── Records for the task

/-! ### Capture -/

/-- CKPT_ARM: a write of ARM and ARM_STEP. No ARM is accepted from a capture's start to its RELEASE (R289, R293). -/
def execCkptArm (r : Requester) (step : BitVec 32) (s : State) : Host.Outcome State Fault Refusal :=
  .next (guardedWrite s r INF_CKPT_CTL (some grpStep) fun s =>
    let s := fset s INF_CKPT_CTL f_INF_CKPT_CTL_ARM_STEP step.toNat
    if fbit s INF_CKPT_STATUS f_INF_CKPT_STATUS_ACTIVE || fbit s INF_CKPT_STATUS f_INF_CKPT_STATUS_COMPLETE then s
    else fset s INF_CKPT_CTL f_INF_CKPT_CTL_ARM 1)

/-- CAPTURE_RECORD_COPY: a base die copies the record at its cursor (R291). -/
def execCaptureRecordCopy (h : StackId) (s : State) : Host.Outcome State Fault Refusal := .next (captureStep s h)

/-- CKPT_RELEASE: staging is free again (R293). -/
def execCkptRelease (r : Requester) (s : State) : Host.Outcome State Fault Refusal :=
  .next (guardedWrite s r INF_CKPT_CTL (some grpStep) fun s => fset s INF_CKPT_STATUS f_INF_CKPT_STATUS_COMPLETE 0)

/-! ### Holds and halts -/

/-- HOLD_REQ: a hold after the COMMIT phase of the current step (R328). -/
def execHoldReq (r : Requester) (s : State) : Host.Outcome State Fault Refusal :=
  .next (guardedWrite s r TBU_RESTART (some grpTimebase) fun s => fset s TBU_RESTART f_TBU_RESTART_HOLD_REQ 1)

/-- Every tile that runs no phase takes its first phase of step n next; one that runs a phase takes it once that ends (R329). -/
def resumeAt (s : State) (n : Nat) : State :=
  (List.finRange 48).foldl (fun s t =>
    if (s.tile t).active then s.setTile t { s.tile t with resume := some n }
    else
      let x := nextFrom s.car.entries t n 0
      s.setTile t { s.tile t with nextStep := x.1, nextPhase := x.2, reported := [] }) s

/-- Records of phases that some tile of TILES neither runs nor has ended: after a GO they never end on the module (R329, R468). -/
def dropOld (s : State) : State :=
  let open_ := fun (r : PhaseRec) (e : PhaseEntry) => (List.finRange 48).all fun t => !inTiles e.tiles t || r.ended.getLsbD t.val ||
    ((s.tile t).active && (s.tile t).nextStep == r.step && (s.tile t).nextPhase == r.phase)
  { s with car := { s.car with records := s.car.records.filter fun r => (entryAt s r.phase).any (open_ r) } }

/-- The counter is back on BEAT (R38). -/
def onBeat (s : State) : Bool := s.pins.beatPresent && !fbit s TBU_STATUS f_TBU_STATUS_HOLDOVER

/-- GO: ends a hold, and the carousel takes step STEP next (R329). Ignored while HELD is clear, and, in a hold for loss of
BEAT, until the counter is back on BEAT (R38). -/
def execGo (r : Requester) (s : State) : Host.Outcome State Fault Refusal :=
  .next (guardedWrite s r TBU_RESTART (some grpTimebase) fun s =>
    if !held s || (s.car.beatHold && !onBeat s) then s
    else
      let n := fget s TBU_RESTART f_TBU_RESTART_STEP
      let s := fset s TBU_RESTART f_TBU_RESTART_HELD 0
      let s := { s with car := { s.car with beatHold := false, startStep := some n, declared := [] }
                        pwr := { s.pwr with floorOff := false, envelopes := [] } }
      settle (resumeAt (newRun (dropOld s) n) n))

/-- A busy channel that HALT_JOB aborts; how far its bursts have come is left open. Its tile has stopped, so the abort fires no snapshot
(R330). -/
def haltChannel (s : State) (t : TileId) (ch : Fin 32) : State :=
  let e := Engine.tile t ch
  if !executing s e then s
  else
    let f := takeFree s
    let s := f.2
    match current s e with
    | some (_, d, _) =>
      let moved := f.1.toNat % (wholeCount s e d + 1)
      if (s.chan e).intake then abortIntake s e moved else requestAbort s e moved (otherResidue s e)
    | none => requestAbort s e 0 0

/-- Every tile stops and every busy tile channel of 0 to 15 aborts with CAUSE 1 (R330). -/
def haltAll (s : State) : State :=
  let s := (List.finRange 48).foldl (fun s t => stopTile s t 0) s
  (List.finRange 48).foldl (fun s t =>
    (List.finRange 16).foldl (fun s c => haltChannel s t ⟨c.val, by omega⟩) s) s

/-- HALT_JOB (R330). -/
def execHaltJob (r : Requester) (s : State) : Host.Outcome State Fault Refusal :=
  .next (guardedWrite s r TBU_RESTART (some grpTimebase) haltAll)

/-! ### Sites, widths and bypass (R8, R92, R94) -/

/-- The retired position of a band, 13 for none. -/
def retiredPos (s : State) (band : Nat) : Nat := nthD 13 s.repair.retired band

/-- The position of a logical tile in its band (R8). -/
def posOf (s : State) (t : Nat) : Nat := if t % 12 < retiredPos s (t / 12) then t % 12 else t % 12 + 1

/-- The site of a logical tile: band × 13 + position (R8). -/
def siteOf (s : State) (t : TileId) : Nat := 13 * (t.val / 12) + posOf s t.val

────

What you will do
Your task is to restate every record word for word.

Worked solution
/-! ### Capture -/

/-- CKPT_ARM: a write of ARM and ARM_STEP. No ARM is accepted from a capture's start to its RELEASE (R289, R293). -/
def execCkptArm (r : Requester) (step : BitVec 32) (s : State) : Host.Outcome State Fault Refusal :=
  .next (guardedWrite s r INF_CKPT_CTL (some grpStep) fun s =>
    let s := fset s INF_CKPT_CTL f_INF_CKPT_CTL_ARM_STEP step.toNat
    if fbit s INF_CKPT_STATUS f_INF_CKPT_STATUS_ACTIVE || fbit s INF_CKPT_STATUS f_INF_CKPT_STATUS_COMPLETE then s
    else fset s INF_CKPT_CTL f_INF_CKPT_CTL_ARM 1)

/-- CAPTURE_RECORD_COPY: a base die copies the record at its cursor (R291). -/
def execCaptureRecordCopy (h : StackId) (s : State) : Host.Outcome State Fault Refusal := .next (captureStep s h)

/-- CKPT_RELEASE: staging is free again (R293). -/
def execCkptRelease (r : Requester) (s : State) : Host.Outcome State Fault Refusal :=
  .next (guardedWrite s r INF_CKPT_CTL (some grpStep) fun s => fset s INF_CKPT_STATUS f_INF_CKPT_STATUS_COMPLETE 0)

/-! ### Holds and halts -/

/-- HOLD_REQ: a hold after the COMMIT phase of the current step (R328). -/
def execHoldReq (r : Requester) (s : State) : Host.Outcome State Fault Refusal :=
  .next (guardedWrite s r TBU_RESTART (some grpTimebase) fun s => fset s TBU_RESTART f_TBU_RESTART_HOLD_REQ 1)

/-- Every tile that runs no phase takes its first phase of step n next; one that runs a phase takes it once that ends (R329). -/
def resumeAt (s : State) (n : Nat) : State :=
  (List.finRange 48).foldl (fun s t =>
    if (s.tile t).active then s.setTile t { s.tile t with resume := some n }
    else
      let x := nextFrom s.car.entries t n 0
      s.setTile t { s.tile t with nextStep := x.1, nextPhase := x.2, reported := [] }) s

/-- Records of phases that some tile of TILES neither runs nor has ended: after a GO they never end on the module (R329, R468). -/
def dropOld (s : State) : State :=
  let open_ := fun (r : PhaseRec) (e : PhaseEntry) => (List.finRange 48).all fun t => !inTiles e.tiles t || r.ended.getLsbD t.val ||
    ((s.tile t).active && (s.tile t).nextStep == r.step && (s.tile t).nextPhase == r.phase)
  { s with car := { s.car with records := s.car.records.filter fun r => (entryAt s r.phase).any (open_ r) } }

/-- The counter is back on BEAT (R38). -/
def onBeat (s : State) : Bool := s.pins.beatPresent && !fbit s TBU_STATUS f_TBU_STATUS_HOLDOVER

/-- GO: ends a hold, and the carousel takes step STEP next (R329). Ignored while HELD is clear, and, in a hold for loss of
BEAT, until the counter is back on BEAT (R38). -/
def execGo (r : Requester) (s : State) : Host.Outcome State Fault Refusal :=
  .next (guardedWrite s r TBU_RESTART (some grpTimebase) fun s =>
    if !held s || (s.car.beatHold && !onBeat s) then s
    else
      let n := fget s TBU_RESTART f_TBU_RESTART_STEP
      let s := fset s TBU_RESTART f_TBU_RESTART_HELD 0
      let s := { s with car := { s.car with beatHold := false, startStep := some n, declared := [] }
                        pwr := { s.pwr with floorOff := false, envelopes := [] } }
      settle (resumeAt (newRun (dropOld s) n) n))

/-- A busy channel that HALT_JOB aborts; how far its bursts have come is left open. Its tile has stopped, so the abort fires no snapshot
(R330). -/
def haltChannel (s : State) (t : TileId) (ch : Fin 32) : State :=
  let e := Engine.tile t ch
  if !executing s e then s
  else
    let f := takeFree s
    let s := f.2
    match current s e with
    | some (_, d, _) =>
      let moved := f.1.toNat % (wholeCount s e d + 1)
      if (s.chan e).intake then abortIntake s e moved else requestAbort s e moved (otherResidue s e)
    | none => requestAbort s e 0 0

/-- Every tile stops and every busy tile channel of 0 to 15 aborts with CAUSE 1 (R330). -/
def haltAll (s : State) : State :=
  let s := (List.finRange 48).foldl (fun s t => stopTile s t 0) s
  (List.finRange 48).foldl (fun s t =>
    (List.finRange 16).foldl (fun s c => haltChannel s t ⟨c.val, by omega⟩) s) s

/-- HALT_JOB (R330). -/
def execHaltJob (r : Requester) (s : State) : Host.Outcome State Fault Refusal :=
  .next (guardedWrite s r TBU_RESTART (some grpTimebase) haltAll)

/-! ### Sites, widths and bypass (R8, R92, R94) -/

/-- The retired position of a band, 13 for none. -/
def retiredPos (s : State) (band : Nat) : Nat := nthD 13 s.repair.retired band

/-- The position of a logical tile in its band (R8). -/
def posOf (s : State) (t : Nat) : Nat := if t % 12 < retiredPos s (t / 12) then t % 12 else t % 12 + 1

/-- The site of a logical tile: band × 13 + position (R8). -/
def siteOf (s : State) (t : TileId) : Nat := 13 * (t.val / 12) + posOf s t.val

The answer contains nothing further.